# Illness and success.



## Martinelv (Aug 10, 2004)

Damn my white blood cells. I feel so ill. I am on the verge of the kill-or-cure agressive chemo nonsense that I've tried to put off for nearly two years. I dunno. Hopefully I'll get better. Abcesses, reluctance to heal (I accidently put my fist through a glass window two weeks ago, and the cuts are still fresh!), chronic tiredness, bruises. Woe is bloody me. Skin and bones. Dust.

On a lighter note, tee hee, I won second prize in the Norfolk New Writers Circle poetry competion. 100 pounds! And it was the most deliberatly pompus piece of s**t I've ever written. Still, there is a prize giving ceremony and I've got to do a reading in a nice creepy arts theatre. Cooooooooeel. Should I do something controversial? Like attend wearing a dress?


----------



## Rozanne (Feb 24, 2006)

Do an Eddie Izzard.

 That should do the trick.

BTW I hope you are not too unwell.


----------



## Dreamer (Aug 9, 2004)

Ah Martin,
I know I drive you crazy, and irritate the Hell out of you, but I don't like hearing you are ill again, or continue to be ill.

Take Care of Yourself.
God, there's a part of me that is desperate to return to Europe, to take a real vacation out of the country (Canada I do count you), but like England and Scotland or something.

Always had a thought that a few of the "old gang" could meet at the pub again.

And what is it, you broke your knee, your toe, your radius, your ulna, to avoid seeing me in 1999? Hmmmm. 8)

D
I'm really not a bitch. Truly. And you know I'm not terribly old. Everyone thinks I look younger than I am, so I won't be an embarrasment SP!? or anything. Sigh.


----------



## Rozanne (Feb 24, 2006)

Funny, he broke his rib (having an epileptic seizure in the shower if I remember correctly?) when he was meant to come to the meet last year...

Not that I can talk cos I thought I wouldn't do it this year.

But I am having pangs of guilt over that.

And you are always welcome here Dreamer, Sheffield S. Yorkshire, though I couldn't keep you up because I am only renting a room and you'd find it more comfy in a hotel/B&B I reckon.


----------



## Dreamer (Aug 9, 2004)

miss_starling said:


> Funny, he broke his rib (having an epileptic seizure in the shower if I remember correctly?) when he was meant to come to the meet last year...
> 
> Not that I can talk cos I thought I wouldn't do it this year.
> 
> ...


MARTIN :shock: you did *that* again too!? LOL.

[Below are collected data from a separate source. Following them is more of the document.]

-- ==== Sys2Proof/WellFormed.lean ====
section
/-! DEFINITION. Which terms of the syntax and which build parameters the spec admits. -/

namespace Sys2Proof

/-- A command term is well formed: `bad` carries a word that R93 sends to BAD (RSVD ≠ 0, or OP in 0x6 to 0xF). -/
def Instr.wf : Instr → Bool
  | .nop | .encrypt | .decrypt | .clear | .pad | .unpad => true
  | .bad w => decide (w.extractLsb' 4 28 ≠ 0#28) || decide (6 ≤ (w.extractLsb' 0 4).toNat)

/-- The constraints of R7 (KEY_MAX_BYTES a multiple of 8 in 16..256), R9 (BUF_BYTES a multiple of 8 in 8..65536) and R10
(BASE a multiple of 0x40000). -/
def Config.wf (c : Config) : Bool :=
  decide (c.keyMaxBytes % 8 = 0) && decide (16 ≤ c.keyMaxBytes) && decide (c.keyMaxBytes ≤ 256) &&
  decide (c.bufBytes % 8 = 0) && decide (8 ≤ c.bufBytes) && decide (c.bufBytes ≤ 65536) &&
  decide (c.base % 0x40000 = 0)

end Sys2Proof
end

Hey, if I'm out there I won't impose on anyone, but I would insist on having a meet up with a few Brits. In 1999 there was a great meet up of Brits, a Scotsman, Yanks, and a Nederlander -- (is Ramon from the Netherlands -- he spoke about 7 languages!).

Thank you Miss S! 8)


----------



## Rozanne (Feb 24, 2006)

We have a VIP guest
All the best,
Roz


----------



## Guest (Feb 19, 2007)

Get feeling better soon Martin, shouldn't have to feel like shite all the time... totally bang out


----------



## Martinelv (Aug 10, 2004)

Dreamer - you don't irritate me. We just cross swords and work each other up over nothing really. I think we get on our high horses too much, and I am, well, unsubtle, to say the least. But I love you dearly, as my old DR/DP friend, and it would be great to see you. We go back, what, nearly 10 years now! God, I feel old.

It.......was.........my.........ELBOW! How many times do I have to say it!!! And yes, I did crack a rib coming out of the bath, but I don't remember it was around the time of a meet. AAAAAAAAAnnnd, I'll have you know, I've organised umpteen DR/DP meets, and although only a couple of them have come off due to our collective and unrelenting neurosis, I've been to them all!! So there!! Stick it!! 8) I've met JC (several times, notably in a haze of booze), Rob, Whiterabbit, Lewis, Hannah, Andy, Simon and a few others.

So there. I'm just accident prone.

Thanks for all your concerns. I'm just tired and well, fed up. We'll see. If I have been unable to kill myself, I'm damn sure my white blood cells won't! Bring it on! (As long as it doesn't involve pain or me feeling ill)


----------



## Dreamer (Aug 9, 2004)

Accident Prone Martin With the Broken Femur Was It? 8) said:


> Dreamer - you don't irritate me. We just cross swords and work each other up over nothing really. I think we get on our high horses too much, and I am, well, unsubtle, to say the least. But I love you dearly, as my old DR/DP friend, and it would be great to see you. We go back, what, nearly 10 years now! God, I feel old.


Ah, now see, this just makes me cry. I'm in a sad mood these days, and yes, the time has flown. I've just figured, I used to travel a lot, and I miss it, and life is short, and all of you folks have been very important to me over the years -- yes even when I get my knickers in a twist.

And it's funny, when I was out there in '99 I cried quite a bit. Had to be consoled by just about everyone. But it was really important to me. Everyone, absolutely everyone was wonderful. Very important.

And Hannah, she tried to console me with that Sara Maclaclan sp? song, "In The Arms of the Angel" and then had to bring me a bowl of tea to stop the crying again!

Cheers,
I'll figure when I can do this. I so want to. But I refuse to freeze my rump off at the mo.
Love,
Dreamer 8)


----------



## Dreamer (Aug 9, 2004)

Your elbow? You NEVER told me that, LOLOLOLOL. And it was when you fell off the tube platform or something. LOLOLOLOLOL

Forgive.


----------



## CECIL (Oct 3, 2004)

Martinelv said:


> And it was the most deliberatly pompus piece of s**t I've ever written.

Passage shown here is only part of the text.